Avec un tel modèle de transport, le ministère espère, en réalité, tirer le secteur vers le haut en espérant que les sociétés de transport qui sont déjà bien structurées et organisées soient séduites par ce concept et y adhérer. Et, précise une source qui suit ce dossier, le ministère atteindra son objectif si des investisseurs en dehors du secteur manifestent leur intérêt à ce projet. En tout état de cause, ce fameux cahier des charges qui a créé le malentendu, faute d’une bonne communication, est en cours de finalisation, et sera soumis dès la semaine prochaine à l’appréciation de certains professionnels triés sur le volet pour éventuellement y apposer leurs remarques avant le lancement des appels d’offres…

L’agrément sera remplacé par un système contractuel entre l’Etat et le transporteur

Cependant, cette initiative ne doit pas être considérée comme isolée de la réforme globale du transport de voyageurs mais bien comme un maillon de ce processus.
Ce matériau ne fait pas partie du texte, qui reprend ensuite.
/-- The oldest segment is sent again, or one byte past a closed window; a retransmission leaves a congestion window of one segment
(RFC 5681). -/
def State.tcpAgain (s : State) (id : Nat) : State :=
  let c := s.ctx id
  if c.sndUna = c.sndNxt then s.tcpData1 id (c.unsent.take 1)
  else
    (s.setCtx id (fun c => { c with
      retries := c.retries + 1, ssthresh := if c.retries = 0 then c.half else c.ssthresh, cwnd := if c.estab then c.smss else c.cwnd,
      recov := if c.estab then 2 else 0, recover := if c.estab then c.sndNxt else c.recover, dups := 0 })).tcpResend id

/-- TCP_RETRANSMIT_TIMEOUT: at intervals that double. -/
def State.tcpRetry (s : State) (id : Nat) : State :=
  if !(s.ctx id).awaits || !s.ctxLive (s.ctx id) || !s.past ((s.ctx id).sentAt + (s.ctx id).rto) then s
  else match s.ctxTouch id .clean with
    | none => s
    | some (ok, s) => if !ok then s else if 8 ≤ (s.ctx id).retries then s.tcpGiveUp id else s.tcpAgain id
def execTcpRetransmitTimeout (id : BitVec 14) (s : State) : Res := .next (s.tcpRetry id.toNat)

/-- TCP_KEEPALIVE_TIMEOUT: nothing was heard of the peer for the keepalive interval. A probe asks for an acknowledgement; after as many as the session
asked for, the connection ends. -/
def State.tcpKeep (s : State) (id : Nat) : State :=
  let c := s.ctx id
  if !(c.kind = 1 && c.state = 2 && !c.aborted && 0 < c.req.keepMs) || !s.ctxLive c || !s.past (c.heardAt + (c.probes + 1) * c.req.keepMs * uMs) then s
  else match s.ctxTouch id .clean with
    | none => s
    | some (ok, s) =>
      if !ok then s
      else if c.req.keepN ≤ c.probes then s.tcpGiveUp id
      else (s.setCtx id (fun c => { c with probes := c.probes + 1 })).tcpOut id (seq32 (c.sndNxt + 2 ^ 32 - 1)) 0x10 []
def execTcpKeepaliveTimeout (id : BitVec 14) (s : State) : Res := .next (s.tcpKeep id.toNat)

/-! ### TLS, ESP, NVMe/TCP -/

/-- TLS_RECORD_RX: the next record of a session's stream. -/
def State.tlsGo (s : State) (id : Nat) (e : Ecc) : State :=
  let c := s.ctx id
  if c.kind ≠ 2 || (c.state ≠ 2 && c.state ≠ 3) || !s.ctxLive c then s
  else match s.ctxPair id e with
    | none => s
    | some (ok, s) => if ok then s.tlsRx id else s
def execTlsRecordRx (id : BitVec 14) (e : Ecc) (s : State) : Res := .next (s.tlsGo id.toNat e)

/-- ESP_PACKET_RX: the frame at the head of a cluster's queue is a packet of an inbound SA. -/
def State.espFrame (s : State) (c q : Nat) (e : Ecc) : State :=
  match s.vq (272 + c) q with
  | [] => s
  | x :: _ =>
    if x.f.reason ≠ 0 || !s.running (engB c) then s
    else match espOf x.f.bytes, s.ctxOf c (mdF x.f.md 2 31 0) [3] with
      | some (spi, lo, iv, body), some id =>
        match s.ctxTouch id e with
        | none => s
        | some (ok, t) =>
          if !ok || !t.ctxLive (t.ctx id) || (t.ctx id).req.spi ≠ spi then t.svcDiscard x
          else (t.svcTake x .delivered).espRx id lo iv body x.f.entry
      | _, _ => s
def execEspPacketRx (c : Fin 12) (q : Fin 16) (e : Ecc) (s : State) : Res := .next (s.espFrame c.val q.val e)

/-- NVME_PDU_RX: the next PDU of a connection's stream; `host` is what the registered buffer of an R2T holds. -/
def State.nvmeGo (s : State) (id : Nat) (host : List Byte) (e : Ecc) : State :=
  let c := s.ctx id
  if c.kind ≠ 5 || (c.state ≠ 2 && c.state ≠ 3) || !s.ctxLive c then s
  else match s.ctxPair id e with
    | none => s
    | some (ok, s) => if ok then s.nvmeRx id host else s
def execNvmePduRx (id : BitVec 14) (host : List Byte) (e : Ecc) (s : State) : Res := .next (s.nvmeGo id.toNat host e)

/-- CONTEXT_FREE: a CLOSING context returns to FREE (R282). -/
def execContextFree (id : BitVec 14) (s : State) : Res := .next (s.ctxFreeNow id.toNat)

end Sys2Proof.Machine
end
En effet, la réforme du transport public de voyageurs se fera suivant un programme et une stratégie qui a déjà commencé avec la publication des noms des titulaires des agréments de transport au début du mois de mars 2012, événement qui a fait beaucoup de bruit étant donné la sensibilité du sujet.

La prochaine étape devrait être la prise en main de cette réforme dès le début de l’année 2013 par l’Agence nationale de réglementation et de sécurité du transport (ANRST) qui est en cours de création. C’est elle qui devrait, sur la base d’une nouvelle étude, piloter tout le projet de réforme du secteur de transport de voyageurs avec au bout du parcours la suppression du fameux agrément et son remplacement par un nouveau système contractuel entre l’Etat et le transporteur sur la base d’un nouveau cahier des charges à élaborer. Le but est de tirer l’activité vers le haut, avec une période de transition de trois ans pour permettre aux transporteurs actuels de se mettre à niveau et de se conformer à la nouvelle loi qui viendra modifier le dahir de 1963. Cette mise à niveau passe évidemment par un renforcement du professionnalisme des acteurs, une modernisation du parc d’autocars et une amélioration de la formation des salariés du secteur.

Tout ceci devrait bien se dérouler, à condition que le département du transport s’oriente vers une meilleure communication, plus pédagogique, en direction des transporteurs dont la majorité baigne dans l’informel.